Re: the townhouse
In other eras, these were just the sort of young people who might have started a revolution. They might have protested or rioted for their rights and the rights of all those who, like them, suffered. Surely they all had their own stories, ways they had been mistreated by a system that classified powered individuals by the level of threat they might present. Whatever their rights as citizens, what were their rights as people who could level buildings, or read every classified thought of every top member of government?

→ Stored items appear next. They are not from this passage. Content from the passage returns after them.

/-- A block reset is triggered by the host or by a fault; a further trigger extends it (R103–R107). One that only extends
it sets no RESET_CAUSE bit and is not counted in BLOCK_RESETS, a choice: R105 speaks of the epoch alone (log 138). -/
def State.blockReset (s : State) (byHost : Bool) : State :=
  if s.inReset then { s with ps := { s.ps with resetAt := s.now } }
  else
    let s1 := ({ s.holdBases with ps := { s.holdBases.ps with resetAt := s.now } }).setFlag HEATH_RESET_CTRL.BLOCK_RESET true
    let s2 := (s1.setFlag (if byHost then HEATH_RESET_CAUSE.BLOCK_HOST else HEATH_RESET_CAUSE.BLOCK_FAULT) true).incSat
      HEATH_RESET_CAUSE.BLOCK_RESETS
    let s3 := (s2.nextEpoch.bell 1).logReset
    let s4 := ((s3.abortAllInj 7).voidAll false true).droopReset.stileReset
    let s5 := s4.dropCommands.withdrawCommit.dropCommits.dropSnapshot.streamReset
    let s6 := if s5.leader then s5.fabBlockReset else s5
    s6.stewardReset.noteReasons

/-- Requests of engines whose class is above their grant enter the arbiter in ascending order (R157). -/
def State.replayRequests (s : State) : State :=
  let want : List ReqSlot := s.clusters.flatMap (fun c =>
    let a := s.agent c
    ([0, 1, 2, 3].filter (fun e => a.run && decide ((a.engine e).grant < (a.engine e).req))).map (fun e => ReqSlot.mk c e (a.engine e).req false))
  let s1 := each want (fun w t =>
    let a := t.agent w.cluster
    t.setAgent w.cluster (a.setEngine w.engine { a.engine w.engine with sentAt := t.now, arbAt := t.now, stileAt := none })) s
  ({ s1 with arb := { s1.arb with slots := want } }).checkWave

/-- SEVERE detections of the reset act if they still hold; others are over (R183). -/
def State.replaySevere (s : State) : State :=
  each (s.clusters.filter (fun c => decide (0 < (s.agent c).det.reports))) (fun c t =>
    let a := t.agent c
    if a.det.d = 3 then
      let t1 := t.severeReport c
      let b := t1.agent c
      t1.setAgent c { b with det := { b.det with reports := 0 } }
    else t.setAgent c { a with det := { a.det with reports := 0 } }) s

/-- The ranges are driven again (R92). -/
def State.rewatch (s : State) : State :=
  each (List.range 16) (fun r t => t.driveRange r) s

/-- The units that leave a block reset are clocked: gated domains start, or, in OFF, will once the PLL locks (R14, R17, R106,
log 180). -/
def State.clocksForReset (s : State) : State :=
  if s.canWake then s.startCore.startSteward.lingerFrom true else { s with ps := { s.ps with stewWake := true } }

/-- BLOCK_RESET_COMPLETE: every unit that the reset reached leaves it (R106). -/
def State.resetComplete (s : State) : State :=
  if !s.inReset then s
  else
    let s0 := s.clocksForReset
    let s1 := (s0.setFlag HEATH_RESET_CTRL.BLOCK_RESET false).gapBooking.tellGap s0.gapSpan
    let s2 : State := { s1 with thm := { s1.thm with fresh := true } }
    let s3 := s2.replaySevere
    let s4 : State := { s3 with drp := { s3.drp with debug := s3.fld DRP_FORCE.LEVEL != 0 && s3.hasScope 0 } }
    let s5 := s4.replayRequests
    let s6 : State := match s5.hdg.running with
      | some c =>
        if s5.leader = true ∧ c.phase = 1 then
          (match c.act with
           | .catchUp d => (s5.abortCommit stConflict).markLost d
           | _ => s5.abortCommit stConflict)
        else s5
      | none => s5
    let s7 := if s6.leader then s6.fabResend else s6.report .resetDone
    s7.rewatch.noteReasons.memPump.queueOwed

This was not a new conflict, just an old one with a fresh face. Like the old conflicts, its proponents were young and angry, not a one older than college-aged. There was the boy on the couch, with rapid reflexes and a knack for the fight. There was the girl who came thundering down the stairs, with scaled skin and fingertips that dripped pearl-white venom, fangs as long as fingertips. In the kitchen, a girl threw pots and pans at the charging captain with her mind, fast enough and hard enough to kill a lesser being. At the mouth of the basement stairs lurked an illusionist behind an imagined door, holding a gun that glinted in the dark, spoiling the effect, revealing his position.
And in the basement was the girl who had been scanning the captain’s mind since he arrived, along with a wan, exhausted looking boy with red eyes and white skin who had been dampening everything in the house with a frequency to keep the neighbors unaware and any trackers nice and quiet. When the girl squeezed his shoulder, giving him tacit permission to turn off, he all but collapsed.
Sound flooded back into the room. The soldier in the chair looked clean. Unmarked, even. He was apparently unconscious, shirtless, and chained securely to the chair, which was bolted, less securely, to the floor. The bolts showed some signs of strain.
The girl had pretty hazel eyes and dark skin. She wasn't a very good demagogue, for she chose not to speechify. She seemed almost as exhausted as her albino counterpart, weary, haunted, and she spoke of memories of the past.
She spoke of the frigid cold at Christmastime, the way the snow turned to grey slush on Brooklyn streets, but how it shimmered, somehow perfect, until the city got to it. She spoke of lean days as the brilliant Christmas day when someone got their hands on fresh, fragrant firewood, enough to keep everyone warm well through New Years. She spoke of Steve’s ma, her gentleness, the color of her eyes as blood ran from them, as blood ran from all the eyes and crusted into black, thick tracks. It was 1961, she said, and the world was falling apart, but with something to fight for how could anyone complain? Seeing the bodies rolled into jungle pits, coated furry thick with flies, there was only a sense of calm, a buzzing in the brain from 72 hours without sleep, and satisfaction.